The Internet is a repository for mental illnesses of every description, but did you know that the Internet is also one of the leading causes of mental illness? That’s the conclusion of researchers at The Institute for Advanced Study of Studied Institutionalization (IASSI).
At a recent press briefing, IASSI spokesman Reginald Frampton elaborated.
“Mentally Ill People, referred to as MIPs in our document, are particularly susceptible to the sustained level of psychosis that characterizes Internet traffic.

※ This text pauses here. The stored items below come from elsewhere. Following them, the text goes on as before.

/-! modCtx -/

@[simp] theorem State.modCtx_pins (s : State) (c : RequesterId) (f : Context → Context) :
    (s.modCtx c f).pins = s.pins := rfl
@[simp] theorem State.modCtx_timebase (s : State) (c : RequesterId) (f : Context → Context) :
    (s.modCtx c f).timebase = s.timebase := rfl
@[simp] theorem State.modCtx_device (s : State) (c : RequesterId) (f : Context → Context) :
    (s.modCtx c f).device = s.device := rfl
@[simp] theorem State.modCtx_loader (s : State) (c : RequesterId) (f : Context → Context) :
    (s.modCtx c f).loader = s.loader := rfl
@[simp] theorem State.modCtx_openCounter (s : State) (c : RequesterId) (f : Context → Context) :
    (s.modCtx c f).openCounter = s.openCounter := rfl
@[simp] theorem State.modCtx_contexts (s : State) (c : RequesterId) (f : Context → Context) :
    (s.modCtx c f).contexts = s.contexts.set c (f (s.ctx c)) := rfl
@[simp] theorem State.modCtx_holds (s : State) (c : RequesterId) (f : Context → Context) :
    (s.modCtx c f).holds = s.holds := rfl
@[simp] theorem State.modCtx_outstanding (s : State) (c : RequesterId) (f : Context → Context) :
    (s.modCtx c f).outstanding = s.outstanding := rfl
@[simp] theorem State.modCtx_classified (s : State) (c : RequesterId) (f : Context → Context) :
    (s.modCtx c f).classified = s.classified := rfl
@[simp] theorem State.modCtx_forward (s : State) (c : RequesterId) (f : Context → Context) :
    (s.modCtx c f).forward = s.forward := rfl
@[simp] theorem State.modCtx_ops (s : State) (c : RequesterId) (f : Context → Context) :
    (s.modCtx c f).ops = s.ops := rfl
@[simp] theorem State.modCtx_reports (s : State) (c : RequesterId) (f : Context → Context) :
    (s.modCtx c f).reports = s.reports := rfl
@[simp] theorem State.modCtx_journal (s : State) (c : RequesterId) (f : Context → Context) :
    (s.modCtx c f).journal = s.journal := rfl
@[simp] theorem State.modCtx_header (s : State) (c : RequesterId) (f : Context → Context) :
    (s.modCtx c f).header = s.header := rfl
@[simp] theorem State.modCtx_engine (s : State) (c : RequesterId) (f : Context → Context) :
    (s.modCtx c f).engine = s.engine := rfl
@[simp] theorem State.modCtx_rollbackQueue (s : State) (c : RequesterId) (f : Context → Context) :
    (s.modCtx c f).rollbackQueue = s.rollbackQueue := rfl
@[simp] theorem State.modCtx_drains (s : State) (c : RequesterId) (f : Context → Context) :
    (s.modCtx c f).drains = s.drains := rfl
@[simp] theorem State.modCtx_link (s : State) (c : RequesterId) (f : Context → Context) :
    (s.modCtx c f).link = s.link := rfl
@[simp] theorem State.modCtx_pointer (s : State) (c : RequesterId) (f : Context → Context) :
    (s.modCtx c f).pointer = s.pointer := rfl
@[simp] theorem State.modCtx_issued (s : State) (c : RequesterId) (f : Context → Context) :
    (s.modCtx c f).issued = s.issued := rfl
@[simp] theorem State.modCtx_key (s : State) (c : RequesterId) (f : Context → Context) :
    (s.modCtx c f).key = s.key := rfl
@[simp] theorem State.modCtx_recovery (s : State) (c : RequesterId) (f : Context → Context) :
    (s.modCtx c f).recovery = s.recovery := rfl
@[simp] theorem State.modCtx_startupUndone (s : State) (c : RequesterId) (f : Context → Context) :
    (s.modCtx c f).startupUndone = s.startupUndone := rfl
@[simp] theorem State.modCtx_startupFormatted (s : State) (c : RequesterId) (f : Context → Context) :
    (s.modCtx c f).startupFormatted = s.startupFormatted := rfl
@[simp] theorem State.modCtx_sent (s : State) (c : RequesterId) (f : Context → Context) :
    (s.modCtx c f).sent = s.sent := rfl
@[simp] theorem State.modCtx_draws (s : State) (c : RequesterId) (f : Context → Context) :
    (s.modCtx c f).draws = s.draws := rfl
@[simp] theorem State.modCtx_pending (s : State) (c : RequesterId) (f : Context → Context) :
    (s.modCtx c f).pending = s.pending := rfl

“MIPs are already having difficulty sorting out what’s real from what’s not, and extended immersion in the stew of dementia found in Facebook and other so called ‘social networking’ sites – which we at the institute call ‘nutworking’ sites – exacerbates an already worrisome situation.
“Unlike most think tank studies, which are roughly as deep as a Frisbee or the typical TED Talk, we have provided 5 action steps which, if aggressively implemented, will make the Internet safer for MIPs, and a whole lot less tiresome and irritating for non-MIPs. Here they are.
No more photographs of bacon. Everybody likes bacon; bacon does not need advocacy. The obsession with bacon is wreaking havoc among MIPs with eating disorders.
The word ‘awesome’ must be eliminated, that’s right, eliminated, except in cases where others are being told that the word ‘awesome’ must be eliminated, such as this one.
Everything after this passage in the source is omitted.